When the boys are asked to do security for a rich businessman, Young learns that his new client is actually one of the biggest drug dealers in the city. After the party, while the dealer is with his girlfriend, Young takes the briefcase of money the mob boss scored on the deal and runs off. Angry, the mob boss hires two hitmen, a master Yakuza swordsman named Yoshida and a New York-based martial artist named Kruger. The hitmen confront Chan and his men, yet Chan decides to help them locate their hideout. Mark, Frank, and Darrin are all kidnapped and tortured. While Tony is at home studying, Young proceeds to take out the syndicate. He kills Yoshida but is slightly injured in the process. He defeats Kruger by breaking his knee.

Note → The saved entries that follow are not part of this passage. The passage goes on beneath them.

-- ==== Sys2Proof/Tests/Slice0.lean ====
section
/-! SUPPORT. The model's own tests. Expected values are those of spec/95_test_vectors.md (the id or section stands at each test)
and words written out bit by bit from the patterns of 30_encoding.md R75 to R79; then one witness for the hypotheses of each
statement of Obligations.lean, at a boundary of each clause. -/

namespace Sys2Proof.Tests

open Sys2Proof Sys2Proof.Machine

/-! ### Helpers -/

/-- The reset state with some registers set. -/
def withRegs (regs : List (Reg × Byte)) : State := regs.foldl (fun s p => s.writeV p.1 p.2) State.reset

/-- One host step of the word `w` at `PC`, with the draw 0xA7. -/
def stepWord (w : Nat) (s : State) : State × StepReply := hostStep 0xA7 (s.withFetchWord 16 w)

/-- `V[x]` and `VF` after one step of the word `w`. -/
def resultAndFlag (w : Nat) (s : State) (x : Reg) : Byte × Byte :=
  ((stepWord w s).1.readV x, (stepWord w s).1.readV 15)

/-- `PC` and the reply after one step of the word `w`. -/
def pcAndReply (w : Nat) (s : State) : Nat × StepReply := ((stepWord w s).1.pc.toNat, (stepWord w s).2)

/-- The bytes at `a` and up after one step of the word `w`. -/
def bytesAfter (w : Nat) (s : State) (a n : Nat) : List Byte :=
  (List.range n).map fun k => (stepWord w s).1.byteAt (a + k)

/-- A keypad with some keys pressed. -/
def pressing (keys : List (Fin 16)) : Keypad := Vector.ofFn fun k => decide (k ∈ keys)

/-! ### Well-formedness: the one check, with ill-formed terms it refuses -/

theorem test_wellFormed_sys_not_cls : (Instr.sys 0x0E0).wellFormed = false := by decide
theorem test_wellFormed_sys_not_ret : (Instr.sys 0x0EE).wellFormed = false := by decide
theorem test_wellFormed_sys : (Instr.sys 0x123).wellFormed = true ∧ (Instr.sys 0x1E0).wellFormed = true := by decide

/-! ### Decoding: every constructor, from a word written out bit by bit (R75 to R79) -/

theorem test_decode_family0 :
    decode 0b0000_0000_1110_0000 = .ok .cls ∧ decode 0b0000_0000_1110_1110 = .ok .ret ∧
    decode 0b0000_0001_0010_0011 = .ok (.sys 0x123) := by decide
theorem test_decode_jumps :
    decode 0b0001_0010_0011_0100 = .ok (.jp 0x234) ∧ decode 0b0010_0011_0000_0001 = .ok (.call 0x301) ∧
    decode 0b1011_1111_1111_1110 = .ok (.jpV0 0xFFE) := by decide
theorem test_decode_skips :
    decode 0b0011_0011_0010_1010 = .ok (.seImm 3 0x2A) ∧ decode 0b0100_0011_0010_1010 = .ok (.sneImm 3 0x2A) ∧
    decode 0b0101_1010_1011_0000 = .ok (.seReg 10 11) ∧ decode 0b1001_1010_1011_0000 = .ok (.sneReg 10 11) := by decide
theorem test_decode_immediates :
    decode 0b0110_1010_0010_1111 = .ok (.ldImm 10 0x2F) ∧ decode 0b0111_0001_0010_0000 = .ok (.addImm 1 0x20) ∧
    decode 0b1010_0010_1111_0000 = .ok (.ldI 0x2F0) ∧ decode 0b1100_0011_0000_1111 = .ok (.rnd 3 0x0F) := by decide
theorem test_decode_family8_low :
    decode 0b1000_0001_0010_0000 = .ok (.ldReg 1 2) ∧ decode 0b1000_0001_0010_0001 = .ok (.orReg 1 2) ∧
    decode 0b1000_0001_0010_0010 = .ok (.andReg 1 2) ∧ decode 0b1000_0001_0010_0011 = .ok (.xorReg 1 2) ∧
    decode 0b1000_0001_0010_0100 = .ok (.addReg 1 2) := by decide
theorem test_decode_family8_high :
    decode 0b1000_0001_0010_0101 = .ok (.sub 1 2) ∧ decode 0b1000_0001_0010_0110 = .ok (.shr 1 2) ∧
    decode 0b1000_1010_1011_0111 = .ok (.subn 10 11) ∧ decode 0b1000_1010_1011_1110 = .ok (.shl 10 11) := by decide
theorem test_decode_draw_and_keys :
    decode 0b1101_0001_0010_0101 = .ok (.drw 1 2 5) ∧ decode 0b1110_0101_1001_1110 = .ok (.skp 5) ∧
    decode 0b1110_1111_1010_0001 = .ok (.sknp 15) := by decide
theorem test_decode_familyF_timers :
    decode 0b1111_0010_0000_0111 = .ok (.ldVxDT 2) ∧ decode 0b1111_0001_0000_1010 = .ok (.ldVxK 1) ∧
    decode 0b1111_0010_0001_0101 = .ok (.ldDTVx 2) ∧ decode 0b1111_0010_0001_1000 = .ok (.ldSTVx 2) := by decide
theorem test_decode_familyF_memory :
    decode 0b1111_0010_0001_1110 = .ok (.addIVx 2) ∧ decode 0b1111_0100_0010_1001 = .ok (.ldFVx 4) ∧
    decode 0b1111_0000_0011_0011 = .ok (.ldBVx 0) ∧ decode 0b1111_0010_0101_0101 = .ok (.ldMemVx 2) ∧
    decode 0b1111_1111_0110_0101 = .ok (.ldVxMem 15) := by decide
/-- 95_test_vectors.md 2.1, the failing words. -/
theorem test_decode_failures :
    [0x0000, 0x00E1, 0x01E0, 0x0FFF, 0x5AB1, 0x5ABF, 0x9AB8, 0x8AB8, 0x8ABD, 0x8ABF, 0xE09F, 0xE0A0, 0xE000, 0xF000,
      0xF075, 0xF085, 0xF0FF, 0x00FD, 0x00C1, 0x00FB].all
      (fun w => decide (decodeVerdict w = .error (.noMatch w))) = true := by decide
theorem test_decodeBytes_truncated :
    decodeBytes [0x12] = .error (.truncated 1) ∧ decodeBytes [0x12, 0x34, 0x56] = .ok (.jp 0x234, [0x56]) := by decide
theorem test_decodeTableWord :
    decodeTableWord 16 0xD125 = some (.drw 1 2 5) ∧ decodeTableWord 16 0x5121 = none := by decide

/-- Lines of the listings of 95_test_vectors.md part 3. -/
theorem test_asm :
    (Instr.drw 1 2 5).asm = "DRW V1, V2, 0x5" ∧ (Instr.ldVxMem 2).asm = "LD V2, [I]" ∧ (Instr.jp 0x20C).asm = "JP 0x20C" ∧
    (Instr.shr 1 0).asm = "SHR V1" := by decide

On his way back with the very injured Mark, Frank, and Darrin, Young is confronted by Chan and his gang. Finally realizing her mistakes, Young's mother tells Young she is sorry and that she loves him. However, Chan proceeds to hit Young's mom and Young is mortally wounded in a fight. Tony, looking for Young, finds his fallen friend and goes on a rampage. Taking Young's wooden sword, he proceeds to defeat Chan's gang and mortally wound Chan himself with a strike to the head with the sword. As Young's mom and Tony run towards Young, Young passes away in their arms and the two grieve as daylight hits Los Angeles.

==Cast==
- Jun Chong as Young
- Phillip Rhee as Tony
- James Lew as Chan
- Rosanna King as Lily
- Bill Wallace as Kruger
- Ken Nagayama as Yoshida
- Mark Hicks as Mark
- Frank Marmolejo as Frank
- Darrin Mukama as Darrin
- Loren Avedon as Chan's Gang Member
- Danny Gibson as Spikes Gang Leader
- John Rojas as Blades Leader
- Toma Gjokaj as Drug Dealer
- Brinke Stevens as Boss's Girlfriend
- Peter Malota as Syndicate Gang Member
- Thomas F. Wilson as Spikes Gang Member

==Reception==
The movie gained mixed reviews.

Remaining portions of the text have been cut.